Тот смутился, а потом ломающимся неуверенным баском начал совсем свежую, из “Боевого киносборника”, переписанную на военный манер песню, что пелась в кино “Юность Максима”.
Десять винтовок на весь батальон,
В каждой винтовке последний патрон.
В рваных шинелях, в дырявых лаптях
Били мы немцев на разных путях!
Песня велась еще от гражданской, когда немцев и так били и побеждали. Зинченко обнял за плечо приятеля, и продолжил, за ним остальные и вот уже Колесник, своим замечательным, звонким голосом повела:
Вот эта улица, вот этот дом,
В городе нашем, навеки родном,
Улицей этой врагу не пройти!
В дом этот светлый врагу не войти!
Глаза ее блестели и кажется, в них стояли слезы. Может, это все снег виноват, а может и в том дело, что слова эти сейчас звучали почти как заклятие, как молитва. Заканчивали уже хором, уверенно и громко неслось над темным ущельем:
Пушки и танки фашистов громят,
Летчики наши на запад летят.
Подлого Гитлера черная власть
Крутится, вертится, хочет упасть!
Глава 7. Инкерман, январь-февраль 1942 года
Казалось, будто вместе с первым январским снегом на осажденный город сошла внезапная тишина. После недель боев, постоянных бомбежек и грохота пушек она была почти осязаемой. Водители, возвращавшиеся из порта с грузом медикаментов и продуктов, рассказывали, что в Севастополе начали расчищать улицы и чинить дома.
— Наша школа работает! — Верочка, ездившая принимать груз, едва доложив о прибытии, бросилась обнимать Олю. — Я поверить не могу. Работает! Мы мимо проезжали, — и шепотом добавила. — Я тихонечко попросила хоть на минутку остановиться… Они там. В подвале, правда, но уже расписание уроков есть. Анна Ларионовна наша жива! Узнала меня.
И вечером, после отбоя, Вера взахлеб пересказывала городские новости: разбирают завалы на улицах. Да это не главное. Дворники снова скалывают лед! “Оля, тетя Рая, я представить не могла, что буду так рада увидеть на улице дворника. Значит город живет, понимаете…”

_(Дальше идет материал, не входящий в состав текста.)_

-- ==== Sys2Proof/Config.lean ====
section
/-! DEFINITION. What the platform fixes, what the spec leaves open, and the block's constants. -/

namespace Sys2Proof

/-- A byte range `[base, base + size)` on natural numbers (R15). -/
structure Region where
  base : Nat
  size : Nat
  deriving DecidableEq, Repr

/-- The parameters the spec leaves to the platform (R8, R58, R59, R67): fixed for the machine,
written by no step. -/
structure Platform where
  /-- REG_BASE in units of the 4 KiB window (D42: the base is 4 KiB aligned). The 20 bits put the
  whole window below 2^32, which the spec leaves open: DESIGN CHOICE, log entry 22. -/
  regPage : BitVec 20
  /-- The data addresses at which an access is not served (`busError`, R67). -/
  unserved : List Region
  /-- The data addresses that map a device with side effects (R58). -/
  devices : List Region
  deriving DecidableEq, Repr

/-- The identity word of the ID register (R3, R22). -/
def Config.idWord : Word := 0x53564231#32

/-- The number of byte addresses (R8 `ADDR_WIDTH`, R43). -/
abbrev Config.addressSpace : Nat := 2 ^ 32

/-- The size of the register window in bytes (R20, R59). -/
abbrev Config.windowSize : Nat := 0x1000

/-- REG_BASE, OPEN (R8, D42): the page of the register window, log entry 6; that it lies below 2^32
is log entry 22. -/
opaque Config.regPage : BitVec 20

/-- Which data addresses the platform does not serve, OPEN (R59, R67, D35). Log entry 6. -/
opaque Config.unserved : List Region

/-- Which data addresses map a device with side effects, OPEN (R58, R59). Log entry 6. -/
opaque Config.devices : List Region

/-- The k-th byte the spec leaves unspecified (R202, R209): a free value. Log entry 5. -/
opaque Config.freeByte : Nat → Byte

end Sys2Proof
end

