-- ==== Sys2Proof/Machine/State.lean ====
section
/-! DEFINITION. The state of the block (10_state.md), of its data memory and of its two agents'
interface, with the reasons a step can stop and the state after reset. -/

namespace Sys2Proof.Machine

/-- The five operand registers (R30 to R34). State holds them twice: as the host sees them and as
the engine latched them (R35). -/
structure Operands where
  srcAddr : Word
  srcLen : Word
  dstAddr : Word
  dstCap : Word
  count : Word
  deriving DecidableEq, Repr

/-- The fields of STATUS (R24 to R28). The reserved bits read zero and are not stored. -/
structure Status where
  busy : Bool
  done : Bool
  ovr : Bool
  err : BitVec 4
  deriving DecidableEq, Repr

/-- Data memory (R43): the bytes that differ from 0, by address, addresses strictly rising.
A byte that is not listed reads 0 (log entry 7). -/
abbrev Memory := List Host.Cell

/-- One access of the host (R16, R39, R84, R85). -/
inductive HostAccess where
  /-- A register-port read of `size` bytes at a byte offset from REG_BASE. -/
  | regRead (offset size : Nat)
  /-- A register-port write of `size` bytes at a byte offset from REG_BASE. -/
  | regWrite (offset size : Nat) (value : Word)
  /-- A data-memory read of `size` bytes. -/
  | memRead (addr : Word) (size : Nat)
  /-- A data-memory write of the given bytes, the first at the lowest address. -/
  | memWrite (addr : Word) (bytes : List Byte)
  deriving DecidableEq, Repr

/-- What stands at the block's inputs in one step: the `rst` input, and a host access if the host
makes one (R4, R16). A slot with neither is the engine's turn (log entry 2). -/
structure Slot where
  rst : Bool
  host : Option HostAccess
  deriving DecidableEq, Repr

/-- The data the host's last read returned (log entry 4). -/
inductive Reply where
  | noRead
  | reg (value : Word)
  | mem (bytes : List Byte)
  deriving DecidableEq, Repr

/-- Everything the spec gives the machine, as plain data. -/
structure State where
  /-- CTRL.IE (R23). -/
  ie : Bool
  /-- STATUS (R24). BUSY is also the engine phase (R45(a)). -/
  status : Status
  /-- CMD (R29). -/
  cmd : Word
  /-- The operand registers as the host sees them (R30 to R34). -/
  regs : Operands
  /-- The latched operands (R35). -/
  op : Operands
  /-- RESULT (R36). -/
  result : Word
  /-- IN_USED (R37). -/
  inUsed : Word
  /-- Data memory (R43). -/
  mem : Memory
  /-- The platform's parameters (R8): no step changes them. -/
  platform : Platform
  /-- The model's own: the host's and the `rst` input's events to come, in order (log entry 2). -/
  inputs : List Slot
  /-- The model's own: the data of the host's last read (log entry 4). -/
  reply : Reply
  /-- The model's own: how many free bytes have been drawn (log entry 5). -/
  draws : Nat
  deriving DecidableEq, Repr

/-- The reasons the machine stops with a fault. All are safe: the model stops where the spec
says that a run has no defined result, or where the platform cannot serve an access. -/
inductive Fault where
  /-- A command accesses a data address the platform does not serve (R67, `busError`). Raised by
  the commands that reach data memory. Safe. -/
  | engineBusError
  /-- The host writes a byte of an active command's source or write region: hazard HZ1 (R208).
  Raised by a host memory write while BUSY = 1. Safe. -/
  | hostWritesActiveRegion
  /-- A host data access at an address that holds no memory on this platform (R59). Raised by a
  host memory access. Safe. -/
  | hostBusError
  /-- A host data access beyond address 2^32 - 1 (R43, R54: addresses never wrap). Raised by a
  host memory access. Safe. -/
  | hostLeavesAddressSpace
  deriving DecidableEq, Repr

/-- The reasons the machine gives no meaning. All are safe: the model accepts fewer runs. -/
inductive Refusal where
  /-- A command without a meaning. Raised by no arm of this model. Safe. -/
  | notModelled (mnemonic : String)
  /-- A register-port access that is not a 32-bit access at a multiple of 4 inside the window
  (R39). Raised by a register access. Safe. -/
  | registerAccessForm
  /-- A command whose declared region maps a device or the register window (R58). Raised by the
  CMD write that would launch it; and by a command about to access data memory, in a state that no
  launch leaves (log entries 9 and 21). Safe. -/
  | regionNotPlainMemory
  /-- A host data access that reaches a device or the register window on the memory side (R44,
  R58): the spec does not say what it does. Raised by a host memory access. Safe. -/
  | hostAccessNotPlainMemory
  deriving DecidableEq, Repr

/-- What a step answers. -/
abbrev StepResult := Host.Outcome State Fault Refusal

/-- The operand registers after reset (R47). -/
def Operands.zero : Operands := ⟨0#32, 0#32, 0#32, 0#32, 0#32⟩

/-- STATUS after reset (R47, R200). -/
def Status.zero : Status := ⟨false, false, false, 0#4⟩

/-- The machine right after reset (R47), with no memory byte listed, no host event to come and
the platform's parameters left open (log entries 2, 4, 5, 6, 7). -/
def State.reset : State where
  ie := false
  status := Status.zero
  cmd := 0#32
  regs := Operands.zero
  op := Operands.zero
  result := 0#32
  inUsed := 0#32
  mem := []
  platform := ⟨Config.regPage, Config.unserved, Config.devices⟩
  inputs := []
  reply := .noRead
  draws := 0

end Sys2Proof.Machine
end

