/-! ## Stops -/

/-- A command that is about to access memory is refused when a region it declares maps a device or
the register window (R58). Its launch was refused already (LaunchOnDeviceIsRefused), so no state that
is `Consistent` comes here: this second refusal is the model's choice, log entry 21. -/
def Obligations.CommandOnDeviceIsRefused : Prop :=
  ∀ (w : BitVec 3) (dz : Bool) (s : State),
    (encodeAccepted w s.op →
      plainMemory s.platform (sourceOf s.op) = false ∨
        plainMemory s.platform (destOf s.op) = false →
      exec (.encV0 w dz) s = .refused .regionNotPlainMemory ∧
      exec (.encV1 w dz) s = .refused .regionNotPlainMemory) ∧
    (decodeAccepted w s.op →
      plainMemory s.platform (sourceOf s.op) = false ∨
        plainMemory s.platform (destOf s.op) = false →
      exec (.decV0 w dz) s = .refused .regionNotPlainMemory ∧
      exec (.decV1 w dz) s = .refused .regionNotPlainMemory) ∧
    (transformAccepted w s.op → plainMemory s.platform (sourceOf s.op) = false →
      exec (.dzf w) s = .refused .regionNotPlainMemory ∧
      exec (.dzi w) s = .refused .regionNotPlainMemory)

/-- A command that accesses a byte the platform does not serve faults (R67, `busError`; log
entry 8): the source and the written stream of an encode, the keys, the data and the elements of a
decode, the buffer of a transform. -/
def Obligations.UnservedAccessFaults : Prop :=
  ∀ (w : BitVec 3) (dz : Bool) (s : State),
    (encodeAccepted w s.op → plainMemory s.platform (sourceOf s.op) = true →
      plainMemory s.platform (destOf s.op) = true →
      served s.platform (sourceOf s.op) = false ∨
        (encodeLength s.mem s.op.srcAddr.toNat w.toNat dz (sourceCount w s.op) ≤ s.op.dstCap.toNat ∧
          served s.platform ⟨s.op.dstAddr.toNat,
            encodeLength s.mem s.op.srcAddr.toNat w.toNat dz (sourceCount w s.op)⟩ = false) →
      exec (.encV0 w dz) s = .fault .engineBusError ∧
      exec (.encV1 w dz) s = .fault .engineBusError) ∧
    (decodeAccepted w s.op → plainMemory s.platform (sourceOf s.op) = true →
      plainMemory s.platform (destOf s.op) = true →
      served s.platform ⟨s.op.srcAddr.toNat, keybytes s.op.count.toNat⟩ = false ∨
        (decodeOffset s.mem s.op.srcAddr.toNat s.op.count.toNat s.op.count.toNat
            ≤ s.op.srcLen.toNat ∧
          (served s.platform ⟨s.op.srcAddr.toNat,
              decodeOffset s.mem s.op.srcAddr.toNat s.op.count.toNat s.op.count.toNat⟩ = false ∨
            served s.platform ⟨s.op.dstAddr.toNat, w.toNat * s.op.count.toNat⟩ = false)) →
      exec (.decV0 w dz) s = .fault .engineBusError ∧
      exec (.decV1 w dz) s = .fault .engineBusError) ∧
    (transformAccepted w s.op → plainMemory s.platform (sourceOf s.op) = true →
      served s.platform (sourceOf s.op) = false →
      exec (.dzf w) s = .fault .engineBusError ∧ exec (.dzi w) s = .fault .engineBusError)

/-- What served and plain mean of each byte of a region (R58, R59, R67): it lies in no unserved
range; it lies in no device and not in the 4 KiB register window. That an address outside the lists
`unserved` and `devices` is served, or plain, and that the window lies below 2^32, are the model's
choices: log entries 6 and 22. -/
def Obligations.ServedAndPlainByByte : Prop :=
  ∀ (p : Platform) (r : Region),
    (served p r = true ↔ ∀ a, r.base ≤ a → a < r.base + r.size →
      ∀ u ∈ p.unserved, ¬ (u.base ≤ a ∧ a < u.base + u.size)) ∧
    (plainMemory p r = true ↔ ∀ a, r.base ≤ a → a < r.base + r.size →
      ¬ (p.regPage.toNat * 4096 ≤ a ∧ a < p.regPage.toNat * 4096 + 4096) ∧
      ∀ d ∈ p.devices, ¬ (d.base ≤ a ∧ a < d.base + d.size))
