-- ==== Sys2Proof/Laws/Bytes.lean ====
section
/-! SUPPORT. Little-endian bytes: each of the two conversions undoes the other. -/

namespace Sys2Proof.Machine

@[simp] theorem leBytes_length (n v : Nat) : (leBytes n v).length = n := by
  induction n generalizing v with
  | zero => rfl
  | succ n ih => simp [leBytes, ih]

theorem leNat_lt (bs : List Byte) : leNat bs < 256 ^ bs.length := by
  induction bs with
  | nil => simp [leNat]
  | cons b bs ih =>
    have := b.isLt
    simp only [leNat, List.length_cons, Nat.pow_succ]
    omega

/-- Reading back `n` bytes of `v` gives `v` reduced to `n` bytes. -/
theorem leNat_leBytes (n v : Nat) : leNat (leBytes n v) = v % 256 ^ n := by
  induction n generalizing v with
  | zero => simp [leBytes, leNat, Nat.mod_one]
  | succ n ih =>
    simp only [leBytes, leNat, BitVec.toNat_ofNat, ih]
    rw [show 256 ^ (n + 1) = 256 * 256 ^ n by ring, Nat.mod_mul]

/-- The bytes of the number of a byte list are that list. -/
theorem leBytes_leNat (bs : List Byte) : leBytes bs.length (leNat bs) = bs := by
  induction bs with
  | nil => rfl
  | cons b bs ih =>
    have hb := b.isLt
    simp only [List.length_cons, leBytes, leNat]
    rw [show (b.toNat + 256 * leNat bs) / 256 = leNat bs by omega, ih]
    congr 1
    apply BitVec.eq_of_toNat_eq
    simp only [BitVec.toNat_ofNat]
    omega

theorem leBytes_getElem (n v k : Nat) (h : k < (leBytes n v).length) :
    (leBytes n v)[k] = BitVec.ofNat 8 (v / 256 ^ k) := by
  induction n generalizing v k with
  | zero => simp [leBytes] at h
  | succ n ih =>
    cases k with
    | zero => simp [leBytes]
    | succ k =>
      simp only [leBytes, List.getElem_cons_succ]
      rw [ih, Nat.div_div_eq_div_mul, Nat.pow_succ, Nat.mul_comm]

theorem leNat_append (bs cs : List Byte) :
    leNat (bs ++ cs) = leNat bs + 256 ^ bs.length * leNat cs := by
  induction bs with
  | nil => simp [leNat]
  | cons b bs ih => simp only [List.cons_append, leNat, ih, List.length_cons, Nat.pow_succ]; ring

end Sys2Proof.Machine
end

“Когда-нибудь то же будет и в Брянске, — робко колыхнулась надежда. — И там тоже будет в радость увидеть, как снова сгребают снег на улицах. Только когда это будет? Как ни поверни, а еще не скоро”.
Вскоре пошли разговоры, что начали чинить не только жилые дома. Две поликлиники и даже больницу на Северной стороне тоже решено восстановить. Последнее особенно радовало Наталью Максимовну, которая до войны там работала. А уж когда кто-то рассказал, что в Севастополе скоро откроется кинотеатр и даже афишу уже видели в городе, этому не сразу поверили.
Театра Инкерман дождался в первую неделю нового года, когда в госпиталь с концертом приехала бригада артистов филармонии. В той самой штольне, где было собрание на новый год, соорудили импровизированную сцену, поставили скамейки для зрителей. Отвели место, чтобы хоть несколько коек уместить и лежачим раненым тоже на концерте побывать. Под каменными сводами зазвучала музыка. Все оперетты вспомнили, и из "Сильвы" дали отрывки, и из "Летучей мыши".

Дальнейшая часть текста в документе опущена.